TASK STATEMENT => Copy out the data line by line exactly, from its start to the line bearing "def minU (a", inclusive.

GIVEN DATA =>
|---|
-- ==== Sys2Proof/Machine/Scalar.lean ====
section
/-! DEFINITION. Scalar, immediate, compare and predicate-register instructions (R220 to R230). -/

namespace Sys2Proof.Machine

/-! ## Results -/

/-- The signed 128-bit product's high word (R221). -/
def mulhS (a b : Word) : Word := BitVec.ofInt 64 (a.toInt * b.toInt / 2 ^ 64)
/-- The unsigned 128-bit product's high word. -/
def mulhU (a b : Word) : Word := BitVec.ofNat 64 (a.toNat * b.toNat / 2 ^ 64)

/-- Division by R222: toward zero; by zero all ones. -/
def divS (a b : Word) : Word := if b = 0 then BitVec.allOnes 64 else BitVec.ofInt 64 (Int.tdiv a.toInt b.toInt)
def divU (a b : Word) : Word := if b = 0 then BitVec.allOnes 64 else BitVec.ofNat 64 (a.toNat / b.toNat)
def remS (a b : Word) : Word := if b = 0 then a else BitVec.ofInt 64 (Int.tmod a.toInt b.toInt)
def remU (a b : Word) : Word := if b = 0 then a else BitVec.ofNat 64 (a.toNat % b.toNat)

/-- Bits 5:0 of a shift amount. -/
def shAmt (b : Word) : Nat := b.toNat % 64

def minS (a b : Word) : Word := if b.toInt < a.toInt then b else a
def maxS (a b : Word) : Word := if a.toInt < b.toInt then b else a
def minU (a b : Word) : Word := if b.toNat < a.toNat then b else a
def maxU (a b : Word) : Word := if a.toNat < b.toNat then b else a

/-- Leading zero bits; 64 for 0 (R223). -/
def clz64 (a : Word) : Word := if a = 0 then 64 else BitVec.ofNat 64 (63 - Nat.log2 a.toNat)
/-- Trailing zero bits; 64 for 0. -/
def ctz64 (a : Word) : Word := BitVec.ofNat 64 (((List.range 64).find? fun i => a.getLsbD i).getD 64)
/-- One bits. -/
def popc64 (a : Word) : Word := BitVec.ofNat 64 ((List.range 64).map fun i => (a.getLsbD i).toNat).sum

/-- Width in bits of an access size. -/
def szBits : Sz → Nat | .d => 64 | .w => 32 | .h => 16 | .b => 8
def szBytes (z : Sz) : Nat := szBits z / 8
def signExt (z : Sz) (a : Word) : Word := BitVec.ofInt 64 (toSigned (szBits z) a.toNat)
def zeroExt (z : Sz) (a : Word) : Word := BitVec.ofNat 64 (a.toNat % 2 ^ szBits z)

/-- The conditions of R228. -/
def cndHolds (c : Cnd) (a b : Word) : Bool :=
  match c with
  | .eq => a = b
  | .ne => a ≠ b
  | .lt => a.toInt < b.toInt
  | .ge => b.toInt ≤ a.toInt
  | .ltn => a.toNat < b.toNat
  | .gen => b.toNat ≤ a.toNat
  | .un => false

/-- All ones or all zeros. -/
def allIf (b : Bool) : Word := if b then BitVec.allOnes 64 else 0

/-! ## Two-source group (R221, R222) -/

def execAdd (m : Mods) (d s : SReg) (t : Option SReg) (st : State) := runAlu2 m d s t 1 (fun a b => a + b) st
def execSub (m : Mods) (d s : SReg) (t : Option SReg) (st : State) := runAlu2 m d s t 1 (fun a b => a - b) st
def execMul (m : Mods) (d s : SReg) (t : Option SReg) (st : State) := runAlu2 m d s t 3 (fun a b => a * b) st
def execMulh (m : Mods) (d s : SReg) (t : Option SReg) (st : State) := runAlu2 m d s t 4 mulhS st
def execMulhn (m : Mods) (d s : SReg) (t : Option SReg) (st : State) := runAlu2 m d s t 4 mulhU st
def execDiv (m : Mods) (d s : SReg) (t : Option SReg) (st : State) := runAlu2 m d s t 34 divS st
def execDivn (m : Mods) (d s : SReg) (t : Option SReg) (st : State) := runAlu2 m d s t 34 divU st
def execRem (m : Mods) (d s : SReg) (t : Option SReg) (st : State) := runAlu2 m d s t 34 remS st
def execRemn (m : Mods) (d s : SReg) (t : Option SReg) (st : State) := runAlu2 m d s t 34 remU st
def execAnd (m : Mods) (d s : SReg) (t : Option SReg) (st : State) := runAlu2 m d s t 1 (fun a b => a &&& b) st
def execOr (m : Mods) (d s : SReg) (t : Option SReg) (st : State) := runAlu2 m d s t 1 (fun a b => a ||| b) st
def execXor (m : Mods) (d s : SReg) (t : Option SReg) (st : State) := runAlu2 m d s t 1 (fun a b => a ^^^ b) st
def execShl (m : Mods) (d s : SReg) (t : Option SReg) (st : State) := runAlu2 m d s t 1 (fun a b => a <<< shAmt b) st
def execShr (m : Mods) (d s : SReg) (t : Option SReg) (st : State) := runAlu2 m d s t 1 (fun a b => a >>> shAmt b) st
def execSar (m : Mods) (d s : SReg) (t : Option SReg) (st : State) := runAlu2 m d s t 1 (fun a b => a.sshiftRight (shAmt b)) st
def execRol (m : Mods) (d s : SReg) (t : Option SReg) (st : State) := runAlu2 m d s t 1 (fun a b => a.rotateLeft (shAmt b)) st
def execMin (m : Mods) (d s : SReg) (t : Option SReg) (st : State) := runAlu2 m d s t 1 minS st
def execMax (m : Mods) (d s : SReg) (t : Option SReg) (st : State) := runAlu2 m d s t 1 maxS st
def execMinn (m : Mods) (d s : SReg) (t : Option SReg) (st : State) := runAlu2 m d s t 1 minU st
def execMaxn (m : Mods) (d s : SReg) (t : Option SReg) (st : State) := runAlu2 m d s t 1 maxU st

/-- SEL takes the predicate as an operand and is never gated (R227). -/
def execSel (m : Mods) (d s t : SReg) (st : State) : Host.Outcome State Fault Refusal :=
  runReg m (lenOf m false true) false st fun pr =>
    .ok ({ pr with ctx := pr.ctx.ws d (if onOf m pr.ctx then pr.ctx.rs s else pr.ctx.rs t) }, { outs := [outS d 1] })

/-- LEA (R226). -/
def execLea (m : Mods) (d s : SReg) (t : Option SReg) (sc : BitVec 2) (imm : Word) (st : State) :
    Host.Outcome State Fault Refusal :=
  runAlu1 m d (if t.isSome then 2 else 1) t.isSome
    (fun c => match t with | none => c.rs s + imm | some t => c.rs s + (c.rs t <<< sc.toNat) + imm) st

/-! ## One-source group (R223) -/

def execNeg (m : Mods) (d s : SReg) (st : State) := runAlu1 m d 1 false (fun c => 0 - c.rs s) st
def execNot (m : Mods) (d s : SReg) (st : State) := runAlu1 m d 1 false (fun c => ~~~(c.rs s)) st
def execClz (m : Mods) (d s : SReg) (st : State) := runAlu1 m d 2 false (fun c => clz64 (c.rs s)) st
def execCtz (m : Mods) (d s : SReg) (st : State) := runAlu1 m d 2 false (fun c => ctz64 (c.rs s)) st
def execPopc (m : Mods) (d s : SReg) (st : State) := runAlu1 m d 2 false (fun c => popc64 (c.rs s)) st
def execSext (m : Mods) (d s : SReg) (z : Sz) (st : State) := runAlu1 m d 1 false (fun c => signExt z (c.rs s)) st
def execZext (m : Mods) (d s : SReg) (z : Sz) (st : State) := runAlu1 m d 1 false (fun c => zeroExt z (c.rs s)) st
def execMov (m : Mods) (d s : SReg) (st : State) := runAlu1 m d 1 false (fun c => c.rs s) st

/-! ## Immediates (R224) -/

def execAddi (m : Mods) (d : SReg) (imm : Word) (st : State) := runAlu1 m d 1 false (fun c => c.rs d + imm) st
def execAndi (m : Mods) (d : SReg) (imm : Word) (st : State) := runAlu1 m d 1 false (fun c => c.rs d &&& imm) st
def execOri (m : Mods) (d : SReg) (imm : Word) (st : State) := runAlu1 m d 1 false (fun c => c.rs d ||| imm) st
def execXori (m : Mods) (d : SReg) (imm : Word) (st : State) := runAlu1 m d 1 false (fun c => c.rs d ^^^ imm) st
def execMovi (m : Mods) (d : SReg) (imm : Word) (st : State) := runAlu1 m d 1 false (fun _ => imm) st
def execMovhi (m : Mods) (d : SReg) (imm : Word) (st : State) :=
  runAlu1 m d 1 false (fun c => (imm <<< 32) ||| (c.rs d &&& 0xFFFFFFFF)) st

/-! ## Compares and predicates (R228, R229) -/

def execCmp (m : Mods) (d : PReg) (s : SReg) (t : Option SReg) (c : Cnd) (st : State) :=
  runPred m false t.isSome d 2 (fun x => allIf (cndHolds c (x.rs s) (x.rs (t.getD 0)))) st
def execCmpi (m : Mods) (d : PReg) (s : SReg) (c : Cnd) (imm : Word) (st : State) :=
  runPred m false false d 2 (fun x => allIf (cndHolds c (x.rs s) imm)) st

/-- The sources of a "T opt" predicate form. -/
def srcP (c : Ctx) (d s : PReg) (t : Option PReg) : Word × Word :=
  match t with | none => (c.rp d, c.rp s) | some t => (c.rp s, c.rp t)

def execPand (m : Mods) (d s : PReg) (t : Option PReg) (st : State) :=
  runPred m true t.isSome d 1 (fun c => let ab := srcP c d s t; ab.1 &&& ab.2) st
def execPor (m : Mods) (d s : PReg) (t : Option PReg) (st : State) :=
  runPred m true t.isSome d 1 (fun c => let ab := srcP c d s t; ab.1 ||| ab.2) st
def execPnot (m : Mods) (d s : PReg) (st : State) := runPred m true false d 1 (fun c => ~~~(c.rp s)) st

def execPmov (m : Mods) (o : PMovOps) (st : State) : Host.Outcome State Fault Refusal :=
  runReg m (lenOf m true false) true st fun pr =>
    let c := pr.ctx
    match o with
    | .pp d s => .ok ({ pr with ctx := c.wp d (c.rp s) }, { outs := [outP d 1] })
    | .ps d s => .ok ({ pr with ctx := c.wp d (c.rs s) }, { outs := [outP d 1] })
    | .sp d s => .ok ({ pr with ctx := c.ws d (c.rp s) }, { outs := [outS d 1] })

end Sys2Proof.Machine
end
|---|
RESULT =>
-- ==== Sys2Proof/Machine/Scalar.lean ====
section
/-! DEFINITION. Scalar, immediate, compare and predicate-register instructions (R220 to R230). -/

namespace Sys2Proof.Machine

/-! ## Results -/

/-- The signed 128-bit product's high word (R221). -/
def mulhS (a b : Word) : Word := BitVec.ofInt 64 (a.toInt * b.toInt / 2 ^ 64)
/-- The unsigned 128-bit product's high word. -/
def mulhU (a b : Word) : Word := BitVec.ofNat 64 (a.toNat * b.toNat / 2 ^ 64)

/-- Division by R222: toward zero; by zero all ones. -/
def divS (a b : Word) : Word := if b = 0 then BitVec.allOnes 64 else BitVec.ofInt 64 (Int.tdiv a.toInt b.toInt)
def divU (a b : Word) : Word := if b = 0 then BitVec.allOnes 64 else BitVec.ofNat 64 (a.toNat / b.toNat)
def remS (a b : Word) : Word := if b = 0 then a else BitVec.ofInt 64 (Int.tmod a.toInt b.toInt)
def remU (a b : Word) : Word := if b = 0 then a else BitVec.ofNat 64 (a.toNat % b.toNat)

/-- Bits 5:0 of a shift amount. -/
def shAmt (b : Word) : Nat := b.toNat % 64

def minS (a b : Word) : Word := if b.toInt < a.toInt then b else a
def maxS (a b : Word) : Word := if a.toInt < b.toInt then b else a
def minU (a b : Word) : Word := if b.toNat < a.toNat then b else a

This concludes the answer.